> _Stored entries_
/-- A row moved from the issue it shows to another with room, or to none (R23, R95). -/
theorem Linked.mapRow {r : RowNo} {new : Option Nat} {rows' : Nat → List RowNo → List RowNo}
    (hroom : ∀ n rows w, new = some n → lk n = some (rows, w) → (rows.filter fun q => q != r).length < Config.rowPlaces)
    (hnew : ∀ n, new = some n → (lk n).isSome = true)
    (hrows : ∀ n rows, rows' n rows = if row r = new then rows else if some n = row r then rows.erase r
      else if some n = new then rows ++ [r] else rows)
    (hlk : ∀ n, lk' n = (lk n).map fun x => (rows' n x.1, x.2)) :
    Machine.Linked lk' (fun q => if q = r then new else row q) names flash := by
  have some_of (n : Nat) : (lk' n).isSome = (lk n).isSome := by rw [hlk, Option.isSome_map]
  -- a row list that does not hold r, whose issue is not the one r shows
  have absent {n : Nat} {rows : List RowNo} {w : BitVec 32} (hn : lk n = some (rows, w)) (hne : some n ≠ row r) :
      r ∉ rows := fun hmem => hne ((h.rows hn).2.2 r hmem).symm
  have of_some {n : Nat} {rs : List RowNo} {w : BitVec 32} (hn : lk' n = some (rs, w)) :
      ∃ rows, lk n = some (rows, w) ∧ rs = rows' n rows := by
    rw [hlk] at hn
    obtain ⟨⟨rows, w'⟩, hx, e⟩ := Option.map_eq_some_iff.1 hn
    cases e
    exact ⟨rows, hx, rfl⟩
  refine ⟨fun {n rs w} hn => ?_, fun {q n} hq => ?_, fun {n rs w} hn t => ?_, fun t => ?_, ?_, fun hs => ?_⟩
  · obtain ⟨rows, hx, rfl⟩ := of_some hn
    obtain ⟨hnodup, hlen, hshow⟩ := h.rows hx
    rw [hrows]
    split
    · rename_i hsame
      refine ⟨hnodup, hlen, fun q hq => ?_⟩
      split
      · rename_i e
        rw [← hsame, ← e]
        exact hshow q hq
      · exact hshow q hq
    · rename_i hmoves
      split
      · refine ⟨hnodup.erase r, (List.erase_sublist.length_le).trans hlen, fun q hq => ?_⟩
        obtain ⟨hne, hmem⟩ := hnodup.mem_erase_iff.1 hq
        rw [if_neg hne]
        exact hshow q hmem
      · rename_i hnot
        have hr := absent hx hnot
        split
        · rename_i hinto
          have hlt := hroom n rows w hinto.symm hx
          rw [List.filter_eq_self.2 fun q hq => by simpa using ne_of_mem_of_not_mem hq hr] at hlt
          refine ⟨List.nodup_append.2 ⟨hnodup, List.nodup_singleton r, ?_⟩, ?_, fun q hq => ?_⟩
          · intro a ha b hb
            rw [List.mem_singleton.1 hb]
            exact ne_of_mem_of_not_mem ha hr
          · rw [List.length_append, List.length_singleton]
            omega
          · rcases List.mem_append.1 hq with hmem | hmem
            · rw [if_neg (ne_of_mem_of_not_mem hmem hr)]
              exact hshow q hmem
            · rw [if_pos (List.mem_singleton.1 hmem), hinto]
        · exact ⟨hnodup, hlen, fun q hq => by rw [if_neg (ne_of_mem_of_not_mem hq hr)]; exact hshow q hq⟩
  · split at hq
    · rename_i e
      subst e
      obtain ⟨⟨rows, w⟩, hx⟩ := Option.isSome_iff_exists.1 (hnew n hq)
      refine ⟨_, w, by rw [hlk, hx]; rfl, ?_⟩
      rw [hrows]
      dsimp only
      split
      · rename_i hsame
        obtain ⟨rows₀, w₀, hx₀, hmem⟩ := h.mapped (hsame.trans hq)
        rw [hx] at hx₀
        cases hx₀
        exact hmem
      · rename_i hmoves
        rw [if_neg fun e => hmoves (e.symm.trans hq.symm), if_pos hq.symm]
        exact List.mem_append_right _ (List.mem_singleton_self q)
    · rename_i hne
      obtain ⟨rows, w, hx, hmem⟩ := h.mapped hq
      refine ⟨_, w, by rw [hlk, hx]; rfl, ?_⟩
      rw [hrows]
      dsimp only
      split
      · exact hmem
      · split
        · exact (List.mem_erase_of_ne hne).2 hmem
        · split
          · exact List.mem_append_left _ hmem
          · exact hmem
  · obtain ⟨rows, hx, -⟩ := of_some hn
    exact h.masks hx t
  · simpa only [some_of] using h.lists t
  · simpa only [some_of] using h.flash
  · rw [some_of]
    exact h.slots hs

> _Instructions to follow_
Exactly as they appear above, return all of the records.

> _Exercise solution_
/-- A row moved from the issue it shows to another with room, or to none (R23, R95). -/
theorem Linked.mapRow {r : RowNo} {new : Option Nat} {rows' : Nat → List RowNo → List RowNo}
    (hroom : ∀ n rows w, new = some n → lk n = some (rows, w) → (rows.filter fun q => q != r).length < Config.rowPlaces)
    (hnew : ∀ n, new = some n → (lk n).isSome = true)
    (hrows : ∀ n rows, rows' n rows = if row r = new then rows else if some n = row r then rows.erase r
      else if some n = new then rows ++ [r] else rows)
    (hlk : ∀ n, lk' n = (lk n).map fun x => (rows' n x.1, x.2)) :
    Machine.Linked lk' (fun q => if q = r then new else row q) names flash := by
  have some_of (n : Nat) : (lk' n).isSome = (lk n).isSome := by rw [hlk, Option.isSome_map]
  -- a row list that does not hold r, whose issue is not the one r shows
  have absent {n : Nat} {rows : List RowNo} {w : BitVec 32} (hn : lk n = some (rows, w)) (hne : some n ≠ row r) :
      r ∉ rows := fun hmem => hne ((h.rows hn).2.2 r hmem).symm
  have of_some {n : Nat} {rs : List RowNo} {w : BitVec 32} (hn : lk' n = some (rs, w)) :
      ∃ rows, lk n = some (rows, w) ∧ rs = rows' n rows := by
    rw [hlk] at hn
    obtain ⟨⟨rows, w'⟩, hx, e⟩ := Option.map_eq_some_iff.1 hn
    cases e
    exact ⟨rows, hx, rfl⟩
  refine ⟨fun {n rs w} hn => ?_, fun {q n} hq => ?_, fun {n rs w} hn t => ?_, fun t => ?_, ?_, fun hs => ?_⟩
  · obtain ⟨rows, hx, rfl⟩ := of_some hn
    obtain ⟨hnodup, hlen, hshow⟩ := h.rows hx
    rw [hrows]
    split
    · rename_i hsame
      refine ⟨hnodup, hlen, fun q hq => ?_⟩
      split
      · rename_i e
        rw [← hsame, ← e]
        exact hshow q hq
      · exact hshow q hq
    · rename_i hmoves
      split
      · refine ⟨hnodup.erase r, (List.erase_sublist.length_le).trans hlen, fun q hq => ?_⟩
        obtain ⟨hne, hmem⟩ := hnodup.mem_erase_iff.1 hq
        rw [if_neg hne]
        exact hshow q hmem
      · rename_i hnot
        have hr := absent hx hnot
        split
        · rename_i hinto
          have hlt := hroom n rows w hinto.symm hx
          rw [List.filter_eq_self.2 fun q hq => by simpa using ne_of_mem_of_not_mem hq hr] at hlt
          refine ⟨List.nodup_append.2 ⟨hnodup, List.nodup_singleton r, ?_⟩, ?_, fun q hq => ?_⟩
          · intro a ha b hb
            rw [List.mem_singleton.1 hb]
            exact ne_of_mem_of_not_mem ha hr
          · rw [List.length_append, List.length_singleton]
            omega
          · rcases List.mem_append.1 hq with hmem | hmem
            · rw [if_neg (ne_of_mem_of_not_mem hmem hr)]
              exact hshow q hmem
            · rw [if_pos (List.mem_singleton.1 hmem), hinto]
        · exact ⟨hnodup, hlen, fun q hq => by rw [if_neg (ne_of_mem_of_not_mem hq hr)]; exact hshow q hq⟩
  · split at hq
    · rename_i e
      subst e
      obtain ⟨⟨rows, w⟩, hx⟩ := Option.isSome_iff_exists.1 (hnew n hq)
      refine ⟨_, w, by rw [hlk, hx]; rfl, ?_⟩
      rw [hrows]
      dsimp only
      split
      · rename_i hsame
        obtain ⟨rows₀, w₀, hx₀, hmem⟩ := h.mapped (hsame.trans hq)
        rw [hx] at hx₀
        cases hx₀
        exact hmem
      · rename_i hmoves
        rw [if_neg fun e => hmoves (e.symm.trans hq.symm), if_pos hq.symm]
        exact List.mem_append_right _ (List.mem_singleton_self q)
    · rename_i hne
      obtain ⟨rows, w, hx, hmem⟩ := h.mapped hq
      refine ⟨_, w, by rw [hlk, hx]; rfl, ?_⟩
      rw [hrows]
      dsimp only
      split
      · exact hmem
      · split
        · exact (List.mem_erase_of_ne hne).2 hmem
        · split
          · exact List.mem_append_left _ hmem
          · exact hmem
  · obtain ⟨rows, hx, -⟩ := of_some hn
    exact h.masks hx t
  · simpa only [some_of] using h.lists t
  · simpa only [some_of] using h.flash
  · rw [some_of]
    exact h.slots hs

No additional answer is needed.